Upon its release, the film received positive reviews for the accessible narrative and Yuta's story. The fight sequences created by MAPPA were praised, as well as the film's soundtrack. It was the highest-grossing film in Japan in 2021, and also took in a $196.2 million in revenues worldwide.

Plot
High school student Yuta Okkotsu suffers from being frequently bullied, when one day, his bullies are brutally killed by a cursed spirit that clings to him. The higher-ups of the Jujutsu Society wish to have the boy killed, as his curse is a dangerous spirit. However, a teacher at Tokyo Jujutsu Technical High, Satoru Gojo, recruits Yuta to join the school, thus saving him. Yuta explains that the cursed spirit is Rika, a childhood friend whom he had promised to marry when they grew up. Rika died in a freak accident and became an overprotective spirit that harms anyone who threatens him. Yuta meets fellow students Maki Zen'in, Toge Inumaki, and Panda, all with distinct abilities of their own.
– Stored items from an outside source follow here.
/-- Queues, slots, waiting and the system (R266 to R284, R329 to R356, R375 to R380). -/
def rowsSystem : List (String × Row) :=
  let cp : List (List Slot1) := [[.num .d, block, bS, .reg .c [.s] false]]
  let bBar : Slot1 := .val [.s] false true false
  [("fork", { op := 0xD0, forms := [[.base]] }),
   ("rdv", { op := 0xD1, forms := [[dP, aS]], subs := [("m", 1), ("r", 2), ("mr", 3), ("c", 4), ("mc", 5), ("rc", 6), ("mrc", 7)] }),
   ("job", { op := 0xD2, forms := [[aS]] }), ("cp.in", { op := 0xD3, sub := 0, forms := cp }),
   ("cp.out", { op := 0xD3, sub := 1, forms := cp }), ("spawn", { op := 0xD4, forms := [[aS, bS]] }),
   ("post", { op := 0xD5, forms := [[aS], [.imm]] }), ("eflag", { op := 0xD8, forms := [[.num .b]] }),
   ("ewait", { op := 0xD9, forms := [[], [.imm]] }), ("eloop", { op := 0xDA, forms := [[.part 31 16, .relLow]] }),
   ("eend", { op := 0xDB }),
   ("slot.ld", { op := 0xE0, forms := [[dV, block, bBi], [dV, block, bBi, .imm]], ord := ["acq"], scope := .ordered }),
   ("slot.sc", { op := 0xE1, forms := [[dP, block, bBi, cVS]] }), ("slot.fin", { op := 0xE2, forms := [[dS, block, .imm]] }),
   ("commit", { op := 0xE3 }), ("pvt", { op := 0xE4, forms := [[dV, aVS, bBi]] }),
   ("bar", { op := 0xE8, forms := [[dP, block, bBar], [dP, block, bBar, .imm]], scope := .fence }),
   ("bar.exp", { op := 0xE9, forms := [[block, .val [.s] false true true]], scope := .plain }),
   ("twait.any", { op := 0xEA, forms := [[aS], [.imm]] }), ("twait.all", { op := 0xEB, forms := [[aS], [.imm]] }),
   ("tffr", { op := 0xEC, forms := [[dS, aS]] }), ("fwait", { op := 0xED, forms := [[.flags]] }),
   ("csr.r", { op := 0xF0, forms := [[dS, .csr]] }), ("csr.w", { op := 0xF1, forms := [[.csr, aS]] }),
   ("tfence", { op := 0xF2 }), ("tret", { op := 0xF3 }), ("trap", { op := 0xF4, forms := [[.num .b]] }),
   ("brk", { op := 0xF5, forms := [[.num .b]] }), ("halt", { op := 0xF6 })]

def mnemonics : List (String × Row) := rowsControl ++ rowsInteger ++ rowsFloat ++ rowsTeam ++ rowsMemory ++ rowsSystem

/-- The pieces of a name between its dots. -/
def dotParts : List Char → List Char → List String
  | acc, [] => [String.ofList acc.reverse]
  | acc, '.' :: cs => String.ofList acc.reverse :: dotParts [] cs
  | acc, c :: cs => dotParts (c :: acc) cs

/-- The longest mnemonic at the head of a list of pieces, with its modifiers. -/
def rowOf (ps : List String) : Option (String × Row × List String) :=
  let try1 := fun (n : Nat) =>
    let s := String.intercalate "." (ps.take n)
    if n ≤ ps.length then (mnemonics.find? (·.1 == s)).map fun r => (s, r.2, ps.drop n) else none
  match try1 3, try1 2, try1 1 with
  | some r, _, _ => some r
  | none, some r, _ => some r
  | none, none, r => r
During his first mission with Maki, Yuta successfully summons Rika on his own for the first time to save them from a cursed spirit. Three months pass in his school training, and he grows close to Maki, Inumaki, and Panda. One day, on a mission with Inumaki, the boys are attacked by a high-level curse. The man behind the attack was Suguru Geto, a previous student and old friend of Gojo's, who was banished from the school after killing over a hundred innocent people. Geto started a cult to help troubled people so he can absorb cursed spirits using his technique.

Geto attempts to get Yuta on his side so they can make use of Rika, but Yuta refuses when he insults Yuta's friends. Geto declares war: he will release a thousand curses upon the city to kill non-sorcerer humans, as he believes sorcerers to be above them. Geto's real reason for the war, however, is to distract Gojo so he can kill Yuta and absorb Rika. Gojo realizes this upon learning of Yuta's background, and sends Inumaki and Panda back to the school to protect him and Maki, both of whom are not taking part in the battle as newbies. Geto overpowers them all, leaving only Yuta. Enraged at seeing his friends hurt, Yuta promises himself as a sacrifice to Rika if she unleashes her full power to defeat Geto. As a result, Geto is severely wounded. He is found by Gojo, who finishes him off.

Gojo reveals that Yuta was the one who inadvertently cursed Rika rather than the other way around, by being unable to accept her death. Both Yuta and Gojo are descendants of one of the strongest sorcerers in history, making them distant relatives and explaining their powerful abilities. Yuta broke the curse after promising himself to Rika, and she is able to pass on. Yuta continues as a sorcerer-in-training with his friends.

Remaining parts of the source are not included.